Please notice – I am saying all of this to myself as I am typing it to you. I have to actually speak these words aloud to myself most days. “Jenn, relax. It’s OK to be Not-OK.”
It really is OK if things break. When I try to bubble-wrap my life and my children’s lives, I essentially put all my faith in myself to hold it all together. And I idolize perfection and wholeness. And this is the lesson I live in front of them – the message my actions give them.
Which is exactly the opposite of the message my mouth has been giving them their whole lives. I have been telling them that all my faith is in God and He is the only perfect One, that we are broken and that His strength is made perfect in our weakness, that God takes broken things and transforms them into beauty.
Well, it’s time to stop saying I believe one thing and living as if I believe something else. It’s time to stop saying I believe all that stuff about being broken and trusting God to make beauty from it, yet striving to hold everything together so nothing actually breaks. It’s time to stop living as if it all depends on me and start living as if I truly believe God is capable of being the good God I say He is.
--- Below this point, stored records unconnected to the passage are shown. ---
-- ==== Sys2Proof/Machine/Translate.lean ====
section
/-! DEFINITION. Virtual addresses: segments, the TLB, and the checks of one access in order
(spec/20_memory.md R110 to R122; spec/60_exceptions.md R488). -/

namespace Sys2Proof.Machine

/-- What a segment does with an address it accepts. -/
inductive Segment where
  /-- translated without the TLB -/
  | unmapped (paddr : PAddr)
  /-- translated by the TLB -/
  | mapped
deriving DecidableEq, Repr

/-- `lo ≤ va ≤ hi`, as unsigned numbers. -/
def inRange (va lo hi : Word) : Bool := decide (lo ≤ va) && decide (va ≤ hi)

/-- The low 2 GB of the user segment: unmapped when ERL = 1 (spec/20_memory.md R110, R112). -/
def userLow (erl : Bool) (va : Word) : Segment :=
  if erl && inRange va 0 0x7FFFFFFF then .unmapped (va.setWidth 32) else .mapped

/-- The kernel's four segments of the sign-extended upper half (spec/20_memory.md R110, R112). -/
def kernelUpper (va : Word) : Segment :=
  if inRange va 0xFFFFFFFF80000000 0xFFFFFFFFBFFFFFFF then .unmapped ((va.extractLsb' 0 29).setWidth 32)
  else .mapped

/-- 32-bit addressing (spec/20_memory.md R110, R111); none is an Address Error. -/
def segment32 (m : Mode) (erl : Bool) (va : Word) : Option Segment :=
  match m with
  | .kernel =>
    if inRange va 0 0x7FFFFFFF then some (userLow erl va)
    else if inRange va 0xFFFFFFFF80000000 0xFFFFFFFFFFFFFFFF then some (kernelUpper va)
    else none
  | .supervisor =>
    if inRange va 0 0x7FFFFFFF then some .mapped
    else if inRange va 0xFFFFFFFFC0000000 0xFFFFFFFFDFFFFFFF then some .mapped
    else none
  | .user =>
    if inRange va 0 0x7FFFFFFF then some .mapped else none

/-- 64-bit addressing (spec/20_memory.md R112); none is an Address Error. -/
def segment64 (m : Mode) (erl : Bool) (va : Word) : Option Segment :=
  match m with
  | .kernel =>
    if inRange va 0 0x000000FFFFFFFFFF then some (userLow erl va)
    else if inRange va 0x4000000000000000 0x400000FFFFFFFFFF then some .mapped
    else if inRange va 0x8000000000000000 0xBFFFFFFFFFFFFFFF then
      if va.extractLsb' 32 27 = 0 then some (.unmapped (va.setWidth 32)) else none
    else if inRange va 0xC000000000000000 0xC00000FF7FFFFFFF then some .mapped
    else if inRange va 0xFFFFFFFF80000000 0xFFFFFFFFFFFFFFFF then some (kernelUpper va)
    else none
  | .supervisor =>
    if inRange va 0 0x000000FFFFFFFFFF then some .mapped
    else if inRange va 0x4000000000000000 0x400000FFFFFFFFFF then some .mapped
    else if inRange va 0xFFFFFFFFC0000000 0xFFFFFFFFDFFFFFFF then some .mapped
    else none
  | .user =>
    if inRange va 0 0x000000FFFFFFFFFF then some .mapped else none

/-- The segment of an address in the addressing width of the mode (spec/20_memory.md R111 to R113). -/
def segmentOf (st : Word32) (m : Mode) (va : Word) : Option Segment :=
  if wideAddressing st m then segment64 m (statusErl st) va else segment32 m (statusErl st) va

/-- An entry matches a region, a VPN2 and an ASID (spec/20_memory.md R118; spec/45_cop0.md R373). -/
def entryMatches (e : TlbEntry) (r : BitVec 2) (vpn2 : BitVec 27) (asid : BitVec 8) : Bool :=
  e.r == r && ((e.vpn2 &&& ~~~(e.mask.setWidth 27)) == (vpn2 &&& ~~~(e.mask.setWidth 27))) &&
    (e.g || e.asid == asid)

/-- The entries that match, in rising order of their numbers. -/
def matchingEntries (s : State) (r : BitVec 2) (vpn2 : BitVec 27) (asid : BitVec 8) : List (Fin 32) :=
  (List.finRange 32).filter fun i => entryMatches s.tlb[i] r vpn2 asid

/-- The number of 1 bits of a legal Mask, none for an illegal one (spec/10_state.md R45; spec/20_memory.md R120). -/
def maskBits (mask : BitVec 12) : Option Nat :=
  if mask = 0x000 then some 0
  else if mask = 0x003 then some 2
  else if mask = 0x00F then some 4
  else if mask = 0x03F then some 6
  else if mask = 0x0FF then some 8
  else if mask = 0x3FF then some 10
  else if mask = 0xFFF then some 12
  else none

/-- off_mask: the bits of the address inside the page (spec/20_memory.md R121). -/
def offsetMask (mask : BitVec 12) : Word := (mask.setWidth 64 <<< 12) ||| 0xFFF

/-- The physical address of a page and an address in it (spec/20_memory.md R121). -/
def pageAddress (mask : BitVec 12) (p : TlbPage) (va : Word) : PAddr :=
  ((((p.pfn.extractLsb' 0 20).setWidth 64 <<< 12) &&& ~~~(offsetMask mask)) ||| (va &&& offsetMask mask)).setWidth 32

/-- Translation by the TLB of a valid mapped address (spec/20_memory.md R118 to R121). -/
def tlbTranslate (store wide : Bool) (va : Word) (s : State) : Res PAddr :=
  match matchingEntries s (va.extractLsb' 62 2) (va.extractLsb' 13 27) s.cp0.entryHi.asid with
  | [] => raise (.tlbRefill store wide va)
  | [i] =>
    match maskBits s.tlb[i].mask with
    | none => refuse .illegalPageMask
    | some k =>
      let p := if va.getLsbD (12 + k) then s.tlb[i].page1 else s.tlb[i].page0
      if !p.v then raise (.tlbInvalid store va)
      else if store && !p.d then raise (.tlbModified va)
      else .ok (pageAddress s.tlb[i].mask p va)
  | _ => refuse .multipleTlbMatch

/-- Segment validity, then the TLB where the segment is mapped: checks 2 and 3 of an access (spec/20_memory.md R122). -/
def translate (store : Bool) (va : Word) (s : State) : Res PAddr := do
  let m ← currentMode s
  match segmentOf s.cp0.status m va with
  | none => raise (.addressError store va)
  | some (.unmapped p) => .ok p
  | some .mapped => tlbTranslate store (wideAddressing s.cp0.status m) va s

/-- The physical address is watched for this kind of access (spec/60_exceptions.md R488). -/
def watchMatches (store : Bool) (p : PAddr) (s : State) : Bool :=
  (p.extractLsb' 3 29 == s.cp0.watchLo.extractLsb' 3 29) && (s.cp0.watchHi == 0) &&
    (if store then s.cp0.watchLo.getLsbD 0 else s.cp0.watchLo.getLsbD 1)

/-- The Watch check; a match while EXL or ERL is set is refused (spec/60_exceptions.md R488). -/
def checkWatch (store : Bool) (p : PAddr) (s : State) : Res Unit :=
  if watchMatches store p s then
    if statusExl s.cp0.status || statusErl s.cp0.status then refuse .watchPostponed else raise .watch
  else .ok ()

/-- Refuse a reverse-endian access of user mode (spec/20_memory.md R101). -/
def checkByteOrder (s : State) : Res Unit := do
  let m ← currentMode s
  require (!(m == .user && statusRe s.cp0.status)) (.refused .reverseEndian)

/-- All the checks of a data access of `va` that needs a multiple of n, in the order of spec/20_memory.md R122;
the answer is the physical address of `va`. -/
def dataAddress (store : Bool) (n : Nat) (va : Word) (s : State) : Res PAddr := do
  checkByteOrder s
  require (isAligned n va) (.exc (.addressError store va))
  let p ← translate store va s
  checkWatch store p s
  pure p

/-- The checks of an instruction fetch; Watch does not apply (spec/20_memory.md R132). -/
def fetchAddress (va : Word) (s : State) : Res PAddr := do
  checkByteOrder s
  require (isAligned 4 va) (.exc (.addressError false va))
  translate false va s

end Sys2Proof.Machine
end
Jesus says, “Come to me, all you that are weary and are carrying heavy burdens, and I will give you rest.” He says that His yoke is easy and His burden is light. He promises rest for our souls. I don’t know about you, but I sure need that. I still have such a difficult time giving up the try-hard life and resting in grace.
Sometimes we learn from our kids. I’m grateful for Lauren’s simple words in the dimly-lit barn late on that night at camp. It is OK if things break. Because we know a good God whose specialty is entering into brokenness and bringing light and life and healing.